Опешивший Акинфий от неожиданности обмочился. Домна не мешкая ухватила мужичонку поперек спины и выкинула его через забор головою вперед. Новоявленный учитель распластался у ног караулившей Василия ватаги, которая загоготала, как гуси.

– Напугал тебя, донюшка, он? – сменив тон, спросила Домна.

– Кто?

– Дак этот… Ворюга. Акинфий-то.

– А его тут не было. Я спала, няня! Дай мне попить!
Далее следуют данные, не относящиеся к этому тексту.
/-- The estimated time in ns to the first token (R364); none stands for infinity. -/
def Die.ttft (d : Die) (p : SubmitParams) : Option Nat :=
  match d.tide.table with
  | none => none
  | some t =>
    if d.tideState ≠ 4 ∨ t.chunk = 0 then none
    else
      let n := (p.promptLen + t.chunkTok - 1) / t.chunkTok
      let before (c : Ctx) : Bool := c.state == csPrefill ||
        (c.state == csQueued && (if p.dlFirst = 0 then true else decide (c.dlFirst ≠ 0) && decide (c.dlFirst ≤ p.dlFirst)))
      let q := (((d.liveCtxs.map (·.2)).filter before).map (fun c => chunksLeft c t.chunkTok)).sum
      let steps := max n ((q + n + t.chunk - 1) / t.chunk)
      some (d.fillWait t / 4 + steps * max (t.tides * t.period / 4) d.meanStep)

/-- The checks of R362, in order: the code of the first that fails, with the quantity needed and the quantity available. -/
def Die.breakwater (d : Die) (p : SubmitParams) : Option (Nat × Nat × Nat) :=
  let tn := d.tenant p.tenant
  let len := p.promptLen + min p.maxOut tn.resvOut
  let need := pagesFor len
  let mine := d.tenantCtxs p.tenant
  let held := (mine.map (fun c => c.held + c.reserve)).sum
  let budget := match d.tide.table with | some t => t.attnBudget | none => 0
  let attn := (((d.liveCtxs.map (·.2)).filter (fun c => c.state != csParked)).map (fun c => d.projected c)).sum
  let free := (d.evictFor need).leastFree
  if d.serve.kv.isNone = true ∨ d.serve.stepCfg.isNone = true then some (72, 1, 0)
  else if !tn.enabled then some (69, 1, 0)
  else if tn.packId ≠ 0 ∧ d.serve.packMissing.contains p.tenant = true then some (73, 1, 0)
  else if budget < len then some (71, len, budget)
  else if tn.maxCtx ≠ 0 ∧ tn.maxCtx ≤ mine.length then some (66, mine.length + 1, tn.maxCtx)
  else if tn.tokenQuota ≠ 0 ∧ tn.tokenQuota < (d.meter p.tenant).window + len then
    some (68, (d.meter p.tenant).window + len, tn.tokenQuota)
  else if tn.maxPages ≠ 0 ∧ tn.maxPages < held + need then some (67, held + need, tn.maxPages)
  else if !(d.evictFor need).canSupply need then some (64, need, free)
  else if budget * d.serve.overcommit / 100 < attn + len then some (65, attn + len, budget * d.serve.overcommit / 100)
  else if p.dlFirst ≠ 0 ∧ p.shipIn = false then
    match d.ttft p with
    | none => some (70, 0xFFFFFFFF, p.dlFirst - d.now)
    | some x => if p.dlFirst < d.now + x then some (70, x, p.dlFirst - d.now) else none
  else none

/-- Whether CTX_SUBMIT's parameters are in range (R331, R357). -/
def submitOk (p : SubmitParams) : Bool :=
  decide (p.tenant < 4096) && decide (1 ≤ p.promptLen) && decide (p.promptLen ≤ 1048575) && decide (1 ≤ p.maxOut) &&
    decide (p.maxOut ≤ 1048575) && decide (p.promptLen + p.maxOut ≤ 1048576) && decide (p.stop.length ≤ 4)

/-- An admitted context takes the lowest FREE record (R330, R344, R363). -/
def Die.admitCtx (d : Die) (box n : Nat) (p : SubmitParams) : Die :=
  let need := pagesFor (p.promptLen + min p.maxOut (d.tenant p.tenant).resvOut)
  let d1 := d.withTree (fun e => e.evictFor need)
  let c : Ctx :=
    { state := if p.shipIn then csShipping else csQueued, tenant := p.tenant, reqId := p.reqId,
      flags := b2n p.sample + 2 * b2n p.shipOut + 4 * b2n p.shipIn, promptLen := p.promptLen, maxOut := p.maxOut,
      reserve := need, invTemp := p.invTemp, rng := if p.seed = 0 then 0x6D2B79F5 else p.seed, stop := p.stop,
      dlFirst := p.dlFirst, dlGap := p.dlGap, dlEnd := p.dlEnd, tSubmit := d.now, peer := p.peer, since := d.now, accrued := d.now }
  (((d1.putCtx n c).cacheCtx n).tellCtx n).reply box rcOk (natLe 4 n)

/-- CTX_SUBMIT. -/
def Die.submit (d : Die) (box : Nat) (p : SubmitParams) : Die :=
  if d.serve.stepCfg.isSome && !d.isFront then d.reply box rcNotFront []
  else if !submitOk p then d.reply box rcRange []
  else match d.breakwater p with
    | some (code, need, avail) =>
      (d.modMeter p.tenant (fun m => { m with refusals := m.refusals + 1 })).reply box code (natLe 8 need ++ natLe 8 avail)
    | none => match d.freeCtx with
      | none => d.reply box rcBusy []
      | some n => d.admitCtx box n p

def execCtxSubmit (box : Nat) (p : SubmitParams) (s : State) : Host.Outcome State Fault Refusal :=
  fwCmd box (fun d => d.submit box p) s

/-! ### Context commands (R333, R357) -/

/-- A command on a context: at the front only, on a number in range, in one of the states `ok` allows. -/
def Die.ctxCmd (d : Die) (box code n : Nat) (ok : Ctx → Bool) (f : Die → Die) : Die :=
  if !d.isFront then d.reply box rcNotFront []
  else if ctxCount ≤ n then d.reply box rcRange []
  else if ok (d.ctx n) then (f d).reply box rcOk []
  else d.stateRefused box code n

def execCtxCancel (box ctx : Nat) (s : State) : Host.Outcome State Fault Refusal :=
  fwCmd box (fun d => d.ctxCmd box 0x0311 ctx (fun c => c.live) (fun e => e.cancelCtx ctx)) s

/-- CTX_PARK: at once, or at the retirement of the step the context holds a berth of. -/
def Die.parkCmd (d : Die) (n : Nat) : Die :=
  if d.holdsBerth n then d.modCtx n (fun c => c.await 2) else d.parkCtx n 32

def execCtxPark (box ctx : Nat) (s : State) : Host.Outcome State Fault Refusal :=
  fwCmd box (fun d => d.ctxCmd box 0x0312 ctx (fun c => decide (1 ≤ c.state) && decide (c.state ≤ 3)) (fun e => e.parkCmd ctx)) s

def execCtxResume (box ctx : Nat) (s : State) : Host.Outcome State Fault Refusal :=
  fwCmd box (fun d => d.ctxCmd box 0x0313 ctx (fun c => c.state == csParked && c.reason == 32) (fun e => e.resumeCtx ctx)) s

/-- CTX_STATUS: the record without its LEAF fields; NO_RECORD where it is FREE (DEDUCED, log entry 76). -/
def execCtxStatus (box ctx : Nat) (s : State) : Host.Outcome State Fault Refusal :=
  fwCmd box (fun d =>
    if !d.isFront then d.reply box rcNotFront []
    else if ctxCount ≤ ctx then d.reply box rcRange []
    else if (d.ctx ctx).state = csFree then d.reply box rcNoRecord []
    else
      let bs := ctxBytes ctx (d.ctx ctx)
      d.reply box rcOk (bs.take 120 ++ bs.drop 184)) s

/-- A record becomes FREE. -/
def Die.freeRecord (d : Die) (n : Nat) : Die :=
  let d1 := (d.putCtx n {}).tellCtx n
  { d1 with serve := { d1.serve with cache := without d1.serve.cache n } }

def execCtxRelease (box ctx : Nat) (s : State) : Host.Outcome State Fault Refusal :=
  fwCmd box (fun d => d.ctxCmd box 0x0315 ctx (fun c => c.state == csDone || c.state == csFailed) (fun e => e.freeRecord ctx)) s

/-- One berth of the step log (R347). -/
def logBytes (b : Berth) : List Byte :=
  natLe 4 b.ctx ++ natLe 2 b.tenant ++ natLe 2 b.kind ++ natLe 4 b.start ++ natLe 4 b.ntok

/-- STEP_LOG: the last 64 steps, each with its number, its count of berths and those. -/
def execStepLog (box : Nat) (s : State) : Host.Outcome State Fault Refusal :=
  fwCmd box (fun d =>
    if !d.isFront then d.reply box rcNotFront []
    else
      d.reply box rcOk (((d.serve.steps.reverse ++ d.serve.log).take 64).map (fun x =>
        natLe 4 x.step ++ natLe 4 x.berths.length ++ (x.berths.map logBytes).flatten)).flatten) s

/-- KV_STATUS: pages in the pool, free, reserved and held, and contexts parked for pages. -/
def execKvStatus (box : Nat) (s : State) : Host.Outcome State Fault Refusal :=
  fwCmd box (fun d =>
    let pool := match d.serve.kv with | some k => poolPages k | none => 0
    let held := (d.serve.ctxs.map (fun p => p.2.held)).sum
    let parked := (d.serve.ctxs.filter (fun p => p.2.state == csParked && p.2.reason == 33)).length
    d.reply box rcOk (natLe 4 pool ++ natLe 4 d.freePages ++ natLe 4 d.reserved ++ natLe 4 held ++ natLe 4 parked)) s

/-- `ms` have passed since a context came into its state. -/
def Die.stood (d : Die) (n ms : Nat) : Bool := decide ((d.ctx n).since + 1000000 * ms ≤ d.now)

/-- HOLD_TIME and PARK_LIMIT in ms. -/
def Die.holdMs (d : Die) : Nat := 1000 * (match d.serve.stepCfg with | some p => holdSecs p | none => 10)
def Die.parkMs (d : Die) : Nat := 100 * (match d.serve.stepCfg with | some p => parkTenths p | none => 100)

/-- CTX_HOLD_EXPIRY: HOLD_TIME has passed for an ended context (R333). -/
def execCtxHoldExpiry (ctx : Nat) (s : State) : Host.Outcome State Fault Refusal :=
  mainCmd (fun d => d.fwRuns && d.isFront && ((d.ctx ctx).state == csDone || (d.ctx ctx).state == csFailed) && d.stood ctx d.holdMs)
    (fun d => d.freeRecord ctx) s

/-- PARK_LIMIT_EXPIRY: a context parked for pages ends FAILED with NO_PAGES once PARK_LIMIT has passed (R333). -/
def execParkLimitExpiry (ctx : Nat) (s : State) : Host.Outcome State Fault Refusal :=
  mainCmd (fun d => d.fwRuns && d.isFront && (d.ctx ctx).state == csParked && (d.ctx ctx).reason == 33 && d.stood ctx d.parkMs)
    (fun d => d.endCtx ctx csFailed 18) s

/-! ### Prompts (R350) -/

/-- Prompt tokens received without a gap. -/
def countPrompt (fuel : Nat) (l : List (Nat × Nat)) (n : Nat) : Nat :=
  match fuel with
  | 0 => n
  | k + 1 => if (look l n).isSome then countPrompt k l (n + 1) else n

/-- Why an entry is refused (R334, R350); none where it is taken. -/
def Die.entryRefused (d : Die) (e : StreamEntry) : Option Nat :=
  let c := d.ctx e.ctx
  let vocab := match d.serve.stepCfg with | some p => p.vocab | none => 0
  if !(decide (e.ctx < ctxCount)) || !(c.state == csQueued || c.state == csPrefill || c.state == csParked) then some 48
  else if e.tokens.any (fun t => decide (vocab ≤ t)) then some 49
  else if (match c.promptEnd with | some n => decide (n < e.offset + e.tokens.length) | none => false) then some 50
  else if c.promptLen < e.offset + e.tokens.length then some 51
  else none

/-- One entry of STREAM_IN: its tokens are placed by offset, or it is refused whole. -/
def Die.takeEntry (d : Die) (e : StreamEntry) : Die :=
  match d.entryRefused e with
  | some r => d.entry { ctx := e.ctx, index := 0, token := 0xFFFFFFFF, flags := 8, reason := r, time := d.now }
  | none =>
    let c := d.ctx e.ctx
    let l := ((List.range e.tokens.length).zip e.tokens).foldl (fun l (q : Nat × Nat) =>
      if e.offset + q.1 < c.promptRcvd ∨ (look l (e.offset + q.1)).isSome = true then l else keep l (e.offset + q.1) q.2) c.prompt
    let r := countPrompt l.length l c.promptRcvd
    let pend := if e.final then some (e.offset + e.tokens.length) else c.promptEnd
    let c1 := { c with prompt := l, promptRcvd := r, promptEnd := pend }
    let c2 := if pend == some r then c1.setFlag cfPromptFinal else c1
    (d.putCtx e.ctx c2).modMeter c.tenant (fun m => { m with tokensIn := m.tokensIn + (r - c.promptRcvd), window := m.window + (r - c.promptRcvd) })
– Ну и слава богу! Ну и не было! Никого тут и не было.

Домна, успокоившись, что Дуняшка не видала вора, ухватила жбан, но он был пуст.

– Вот ворюга, – чертыхнулась она. – Счас я тебе малинового морсика принесу. С погребка… Счас… А покушать чего?

– Нет, морсика!

Василий незаметно вышел из ворот церкви и скрылся, уходя назад к своему коню…

На закате молодняк собирал костры и водил хороводы. В них участвовали только девки на выданье. Подрост загоняли в шалаши. Матери строго блюли этот обычай. Пока старшую сестру замуж не выдадут, младшую не показывали.

Женатые мужики разжигали дымовые костры от гнуса и наблюдали издали, как хлопцы разбивали хороводы, стараясь увести в центр приглянувшуюся девушку. От котлов и жбанов у шалашей пахло рыбной похлебкой и квасами.

Василий все затевал кулачные игры и оглядывался на березнячок, где должна была появиться алтайка Зинка. Наконец он увидал её в отблесках костра и тут же пошел ей навстречу. На тропе у первого стожка он поймал Толяна Красоткина и украсил его лицо печатями своих железных кулаков.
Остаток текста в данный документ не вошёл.